1.多source到一agent
agent1 -> agent3
agent2 -> agetn3
Avro Source可以定制avro-client发送一个指定的文件给Flume agent,Avro源使用Avro RPC机制,Flume主要的RPC Source也是 Avro Source,它使用Netty-Avro inter-process的通信(IPC)协议来通信,因此可以用java或JVM语言发送数据到Avro Source端。它的配置文件主要包含三个参数:
- type: Avro source的别名是avro,也可以使用完整类别名称,org.apache.flume.source.AvroSource;
- bind: 绑定的IP地址或主机名。

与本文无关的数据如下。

-- ==== Sys2Proof/Machine/Flags.lean ====
section
/-! DEFINITION. The flags: the codes of FSTATE and LAST_CODE, BUSY, the layouts of STATUS and OUTCOME (10_state.md R24
to R38), and the predicates over a record's status byte (41_decoder.md R160). -/

namespace Sys2Proof.Machine

/-- FSTATE's 3-bit code (10_state.md R24). -/
def FrameState.code : FrameState → BitVec 3
  | .awaitingFrame => 0
  | .readPending => 1
  | .haveCompleteFrame => 2
  | .shortFrame => 3
  | .endOfStream => 4
  | .sourceError => 5

/-- BUSY's value for a framer state (10_state.md R25). -/
def FrameState.busy : FrameState → Bool
  | .readPending => true
  | .haveCompleteFrame => true
  | .awaitingFrame => false
  | .shortFrame => false
  | .endOfStream => false
  | .sourceError => false

/-- "The terminal states are {3, 4, 5}" (10_state.md R24). -/
def FrameState.terminal : FrameState → Bool
  | .shortFrame => true
  | .endOfStream => true
  | .sourceError => true
  | .awaitingFrame => false
  | .readPending => false
  | .haveCompleteFrame => false

/-- LAST_CODE's 3-bit code (30_encoding.md R97). -/
def OutcomeCode.code : OutcomeCode → BitVec 3
  | .none => 0
  | .decoded => 1
  | .checksumMismatch => 2
  | .shortFrame => 3
  | .endOfStream => 4
  | .sourceUnavailable => 5

/-- The code an emitted outcome leaves in LAST_CODE (30_encoding.md R97). -/
def FrameOutcome.code : FrameOutcome → OutcomeCode
  | .decoded _ => .decoded
  | .checksumMismatch => .checksumMismatch
  | .shortFrame _ => .shortFrame
  | .endOfStream => .endOfStream
  | .sourceUnavailable => .sourceUnavailable

/-- What an emitted outcome leaves in LAST_SHORT_LEN: n for ShortFrame(n), "0 after any other outcome"
(10_state.md R29). -/
def FrameOutcome.shortLen : FrameOutcome → BitVec 5
  | .shortFrame n => BitVec.ofNat 5 n
  | .decoded _ => 0
  | .checksumMismatch => 0
  | .endOfStream => 0
  | .sourceUnavailable => 0

/-- x[BUSY] (10_state.md R25): read, never written. -/
def State.busy (s : State) : Bool := s.fstate.busy

/-- The outstanding source request exists iff FSTATE = READ_PENDING (10_state.md R34). -/
def State.requestOutstanding (s : State) : Bool := s.fstate = .readPending

/-- A flag as bit `i` of a register. -/
def flagAt (b : Bool) (i : Nat) : Word := (BitVec.ofBool b).setWidth 32 <<< i

/-- What STATUS reads as: FSTATE at [2:0], then BUSY, ST_DONE, ST_PASS, REC_VALID, ILLCMD and OVR at bits 3 to 8; the
reserved bits [31:9] are 0 (10_state.md R36). -/
def State.statusWord (s : State) : Word :=
  s.fstate.code.setWidth 32 ||| flagAt s.busy 3 ||| flagAt s.stDone 4 ||| flagAt s.stPass 5 ||| flagAt s.recValid 6 |||
  flagAt s.illcmd 7 ||| flagAt s.ovr 8

/-- What OUTCOME reads as: LAST_CODE at [2:0], LAST_SHORT_LEN at [12:8], 0 elsewhere (10_state.md R38). -/
def State.outcomeWord (s : State) : Word := s.lastCode.code.setWidth 32 ||| s.lastShortLen.setWidth 32 <<< 8

/-- SystemOk(s) (41_decoder.md R160). -/
def systemOk (flags : Byte) : Bool := flags.getLsbD 0

/-- GpsLock(s) (41_decoder.md R160). -/
def gpsLock (flags : Byte) : Bool := flags.getLsbD 1

/-- PayloadActive(s) (41_decoder.md R160). -/
def payloadActive (flags : Byte) : Bool := flags.getLsbD 2

end Sys2Proof.Machine
end

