-- ==== Sys2Proof/Syntax.lean ====
section
/-! DEFINITION. The commands of the core: one constructor for each row of spec/opcode_table.json
(30_encoding.md R91). A command "plays the part of an instruction" (00_scope.md R16). -/

namespace Sys2Proof

/-- A command of the host. CRC.UPD alone has an operand, one unsigned byte (30_encoding.md R92); the ignored bits
of a command word are no part of the command (30_encoding.md R93). -/
inductive Instr where
  | nop                   -- NOP, 43_control.md R231
  | crcInit               -- CRC.INIT, 40_crc.md R123
  | crcUpd (imm8 : Byte)  -- CRC.UPD #b, 40_crc.md R124
  | selftest              -- SELFTEST, 40_crc.md R125
  | frameStep             -- FRAME.STEP, 42_framer.md R180
  | sreset                -- SRESET, 43_control.md R232
deriving DecidableEq, Repr

end Sys2Proof
end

使用0.0.0.0绑定机器所有端口
- port: 绑定监听端口端口
agnet1 的配置文件flume-netcat-avro.conf
#定义agent
a1.sources = r1
a1.sinks = k1
a1.channels = c1
#定义source
a1.sources.r1.type = netcat
a1.sources.r1.bind = hadoop000
a1.sources.r1.port = 44444
#定义channnel
a1.channels.c1.type = memory
#定义sink
a1.sinks.k1.type = avro
a1.sinks.k1.hostname = hadoop000
a1.sinks.k1.port = 44445
#定义配置关系
a1.sinks.k1.channel = c1
a1.sources.r1.channels = c1
agent2的配置文件 flume-taildir-avro.conf
#定义agent
a2.sources = r1
a2.sinks = k1
a2.channels = c1
#定义source
a2.sources.r1.type = TAILDIR
a2.sources.r1.positionfile = /home/hadoop/position/taildir_position.json
a2.sources.r1.filegroups = f1 f2
a2.sources.r1.filegroups.f1 = /home/hadoop/data/test1/example.log
a2.sources.r1.filegroups.f2 = /home/hadoop/data/test2/.*log.*
#定义channnel
a2.channels.c1.type = memory
#定义sink
a2.sinks.k1.type = avro
a2.sinks.k1.hostname = hadoop000
a2.sinks.k1.port = 44445
#定义配置关系
a2.sources.r1.channels = c1
a2.sinks.k1.channel